In der zweiten Hälfte wird die Handlung weitgehend zur Makulatur, aber dafür gibt es einen sehr langen und blutigen nächtlichen Showdown in einem geschlossenen Supermarkt. Hier nehmen die Tarantino-Parallelen stark zu, denn die ganze Inszenierung mit absurd überzogenen, schnell geschnittenen und ebenso abwechslungsreichen wie schwarzhumorigen Kämpfen in den engen Supermarkt-Gängen erinnert bis hin zur musikalischen Untermalung an "Reservoir Dogs" oder "Pulp Fiction". Wie gesagt, die Figuren und ihr Beziehungsgeflecht untereinander sind dabei nicht ganz einfach auseinanderzuhalten, aber dank hervorstechender Merkmale – der Typ mit dem Taser, die Schwertkämpferin, der korrupte Bulle, der Einarmige mit der Pumpgun (!) – funktioniert das gut genug.

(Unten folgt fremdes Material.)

/-- What no register shows of start-up: PWROK, RECOVERY_N as sampled (true: low), hub time at PWROK and at the hub's last reset, the flash, the ranges of slot B written since STAGE_BEGIN (offset, length), the
hitch in progress, whether management firmware runs and has still to write BOOT_OK, whether the hub is coming back from a reset, the command
registers whose accepted command waits to be carried out (for a mailbox command, whether its frame will arrive), the scope of the debug certificate in force, the last recovery frame answered (sequence, STATUS, REASON),
the answers sent on the UART, and the answers to configuration requests (none: Request Retry Status). -/
structure BootX where
  pwrok : Bool
  recoveryN : Bool
  since : Nat
  resetAt : Nat
  flash : FlashX
  written : List (Nat × Nat)
  hitch : Option Hitch
  fwUp : Bool
  awaitOk : Bool
  resetting : Bool
  held : List (Nat × Bool)
  debug : Nat
  uart : Option (Nat × Nat × Nat)
  uartOut : List (Nat × Nat × Nat)
  cfgOut : List (Option Nat)
  deriving DecidableEq, Repr

def BootX.reset : BootX where
  pwrok := false
  recoveryN := false
  since := 0
  resetAt := 0
  flash := ⟨none, none, [], [], []⟩
  written := []
  hitch := none
  fwUp := false
  awaitOk := false
  resetting := false
  held := []
  debug := 0
  uart := none
  uartOut := []
  cfgOut := []

/-! ## Sensors, sideband (14), snapshots and trace (10) -/

/-- R413: what drives the pins of the boundary-scan register. -/
inductive PinDrive where
  | normal | extest | clamp | highz
  deriving DecidableEq, Repr

/-- What no register shows of the sensors and the sideband. Last reading of each sensor of Table 14-5 and its consecutive readings at or above
its trip; readings at the AVSBus. The I3C target: data and status to be returned. The TAP: instruction, data register as last captured,
boundary-scan register, what drives the pins, the die selected by DIE_SEL. -/
structure SideX where
  temps : Tab (Option Int)
  trips : Tab Nat
  i3c : Option (Nat × Nat)
  i3cOut : List (Nat × Nat)
  ir : Nat
  dr : Nat
  bsr : Nat
  drive : PinDrive
  dieSel : Option Nat
  deriving DecidableEq, Repr

/-- R413: after a TAP reset IDCODE is selected. -/
def SideX.reset : SideX := ⟨[], [], none, [], 0x02, 0, 0, .normal, none⟩

/-- R330-R335: a snapshot in progress: its ID, the dies in scope, the units that have taken their cut, whether release has been sent. -/
structure SnapX where
  id : Nat
  dies : List Nat
  cut : List Nat
  sent : Bool
  deriving DecidableEq, Repr

/-- The snapshot in progress, if any; the gateways that hold, with the hub time since when (4 the hub); the dies to which release is on its way.
The trace unit: its input queue (records as 32-byte numbers), the next SEQ, the records in the ring since it was set up (R336). -/
structure ReadX where
  snap : Option SnapX
  hold : List (Nat × Nat)
  rel : List Nat
  queue : List Nat
  seq : Nat
  count : Nat
  deriving DecidableEq, Repr

def ReadX.reset : ReadX := ⟨none, [], [], [], 0, 0⟩

/-- The state of the block. -/
structure State where
  regs : Tab Word
  mem : List Host.Cell
  poisoned : List Nat
  hubTime : Nat
  draws : Nat
  plies : Tab PlyX
  bricks : Tab BrickX
  dies : Tab DieX
  flights : List Flight
  knotOps : List KnotOp
  notices : List Notice
  reports : List Report
  opt : OptX
  ropes : Tab RopeX
  net : NetX
  hub : HubX
  ks : KsX
  boot : BootX
  side : SideX
  read : ReadX
  pending : List Instr
  deriving DecidableEq, Repr

/-- The state before the board supplies are reported good (R380): every register at the reset value of its card, memory with
nothing listed, every queue empty. -/
def State.reset : State where
  regs := []
  mem := []
  poisoned := []
  hubTime := 0
  draws := 0
  plies := []
  bricks := []
  dies := []
  flights := []
  knotOps := []
  notices := []
  reports := []
  opt := OptX.reset
  ropes := []
  net := NetX.reset
  hub := HubX.reset
  ks := KsX.reset
  boot := BootX.reset
  side := SideX.reset
  read := ReadX.reset
  pending := []

end Sys2Proof.Machine
end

Glorifizierung oder Verharmlosung von Kriminellen kann man "First Love" übrigens nicht vorwerfen. Zwar gibt es im stylishen, auch mit ein paar Splattereinlagen aufwartenden Finale schon ein paar coole tarantinoeske Auftritte (erwähnte ich den Einarmigen mit der Pumpgun?) und ein paar der Gangster dürfen sogar Mitgefühl mit Leo und Yuri zeigen, aber im Allgemeinen werden die Kriminellen als Verräter, Sadisten und Dilettanten dargestellt. Am Unterhaltungsgrad des trotz seiner Länge niemals langweilenden Showdowns ändert das nichts und wenngleich die Kampfchoreographie nicht außergewöhnlich ist, kompensiert Miike das mit ausgeprägtem Abwechslungsreichtum, hohem Tempo und einer herrlich überdrehten Auflösung mitsamt "Blues Brothers"-Anspielung.

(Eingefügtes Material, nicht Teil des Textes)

/-- R107: a reduction: floats in F32 rounded to nearest even at each node, I32 in 32 bits. -/
def vecRed (mi : Nat) (fl : V → V → V) (iv : Int → Int → Int) (p : PlyId) (o : IOp) (s : State) : Out :=
  .next (issue 29 mi p o s (fun s =>
    match o.xFmt with
    | none => .hold
    | some f =>
      let xs := (getV s p.n p.b o.a).all f
      if f = .i32 then
        let l := treeFold (fun a b => sextN (wrapN (iv a b) 32) 32) 5 (xs.map (fun x => sextN x 32))
        .done (setS s p o.d (BitVec.ofInt 64 (l.getD 0 0)))
      else
        let l := treeFold (fun a b => (roundF32 ⟨0, false⟩ (fl a b)).1) 5 (xs.map (decElem f))
        .done (setS s p o.d (BitVec.ofNat 64 (encFloat .f32 (l.getD 0 .nan))))))

/-- Table 3-16: sD := the tree sum of vA. -/
def execVredAdd (p : PlyId) (o : IOp) (s : State) : Out := vecRed 1 V.add (fun a b => a + b) p o s
/-- Table 3-16: sD := the tree maximum of vA. -/
def execVredMax (p : PlyId) (o : IOp) (s : State) : Out := vecRed 2 vMax max p o s

/-- R107: a bitwise operation on 512 bits; the side-band of vA is copied. -/
def vecBits (mi : Nat) (g : Nat → Nat → Nat) (p : PlyId) (o : IOp) (s : State) : Out :=
  .next (issue 30 mi p o s (fun s =>
    let a := getV s p.n p.b o.a
    .done (setV s p.n p.b o.d { a with data := g a.data (getV s p.n p.b o.b).data % 2 ^ 512 })))

/-- Table 3-16: bitwise and. -/
def execVand (p : PlyId) (o : IOp) (s : State) : Out := vecBits 0 (fun a b => a &&& b) p o s
/-- Table 3-16: bitwise or. -/
def execVor (p : PlyId) (o : IOp) (s : State) : Out := vecBits 1 (fun a b => a ||| b) p o s
/-- Table 3-16: bitwise exclusive or. -/
def execVxor (p : PlyId) (o : IOp) (s : State) : Out := vecBits 2 (fun a b => a ^^^ b) p o s
/-- Table 3-16: bitwise not of vA. -/
def execVnot (p : PlyId) (o : IOp) (s : State) : Out := vecBits 3 (fun a _ => 2 ^ 512 - 1 - a) p o s

/-! ## Precision (R108, R109) -/

/-- R108: the values of a source block. In a float-to-float conversion each element carries its own NaN; otherwise every element
of a poisoned block is NaN. -/
def cvtVals (v : VReg) (d f : Fmt) (j : Nat) : List V :=
  let fl (x : Fmt) : Bool := x == .f16 || x == .f32
  if fl f && fl d then (v.codes f j).map (decElem f) else v.values f j

/-- R108: convert `k` blocks from block `i` of `v` to block `j` of the destination. -/
def cvtBlocks (v : VReg) (d f : Fmt) : Nat → Nat → Nat → Rg → VReg → List Blk → VReg × Rg × List Blk
  | 0, _, _, r, w, ks => (w, r, ks)
  | n + 1, i, j, r, w, ks =>
    let (k, r') := encBlock d r (cvtVals v d f i)
    let k := { k with poison := k.poison || bitN v.poison i == 1 }
    cvtBlocks v d f n (i + 1) (j + 1) r' (w.putBlk d j k (bitN v.sat i == 1) (bitN v.esc i == 1)) (ks ++ [k])

/-- R108: cvt. Every format's register capacity is a whole number of blocks, so blocks move one to one. -/
def execCvt (p : PlyId) (o : IOp) (s : State) : Out :=
  .next (issue 50 0 p o s (fun s =>
    match o.cD, o.cS with
    | some d, some f =>
      let v := getV s p.n p.b o.a
      let nb := min f.blocks d.blocks
      let src := if d.blocks ≤ f.blocks then o.cPart * nb else 0
      let dst := if d.blocks ≤ f.blocks then 0 else o.cPart * nb
      let (w, r, ks) := cvtBlocks v d f nb src dst (rndOf s p.n p.b o.cRnd) (getV s p.n p.b o.d) []
      let bad := if f = .t2 then malformed ((List.range nb).map (fun i => v.codes f (src + i))).flatten else 0
      let s := countBlks (putRnd (setV s p.n p.b o.d w) p.n p.b r) p.n p.b (if d.narrow then ks else [])
      .done (if bad = 0 then s else addF s (CD_BK_SGCNT2_MALFORMED p.n p.b) bad)
    | _, _ => .hold))

/-- R109: adjust the scale of block `j`, and the blocks below it. -/
def sclBlocks (f : Fmt) (mask : Nat) (amt : Int) : Nat → VReg → Nat → Nat → VReg × Nat × Nat
  | 0, v, hi, lo => (v, hi, lo)
  | j + 1, v, hi, lo =>
    if bitN mask j = 1 ∧ ¬ v.blockPoison f j then
      let c : Int := v.scaleOf j + amt
      if 0xFE < c then sclBlocks f mask amt j { (v.putScale j 0xFE) with sat := putN v.sat j 1 1 } (hi + 1) lo
      else if c < 0 then sclBlocks f mask amt j (v.putScale j 0) hi (lo + 1)
      else sclBlocks f mask amt j (v.putScale j c.toNat) hi lo
    else sclBlocks f mask amt j v hi lo

/-- R109: scl. -/
def execScl (p : PlyId) (o : IOp) (s : State) : Out :=
  .next (issue 51 0 p o s (fun s =>
    match o.xFmt with
    | none => .hold
    | some f =>
      let (v, hi, lo) := sclBlocks f (o.bits 23 8) (sextN (o.bits 7 0) 8) f.blocks (getV s p.n p.b o.d) 0 0
      let s := setV s p.n p.b o.d v
      let s := if hi = 0 then s else addF s (CD_BK_SGCNT0_SAT_NARROW p.n p.b) hi
      .done (if lo = 0 then s else addF s (CD_BK_SGCNT0_UNDER_NARROW p.n p.b) lo)))

end Sys2Proof.Machine
end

Fazit: Takashi Miikes "First Love" ist eine tarantinoeske, anarchische Actionfarce mit dünnem Plot und magerer Figurenzeichnung, der sich allerdings mit zahlreichen Wendungen, schrägen Charakteren und überdrehter Action als herrlicher Partyfilm entpuppt.

Wertung: Knapp 8 Punkte. 


"First Love" ist am 5. Mai 2020 von EuroVideo Medien auf DVD und Blu-ray erschienen. Ein Rezensionsexemplar wurde mir freundlicherweise vom Entertainment Kombinat zur Verfügung gestellt.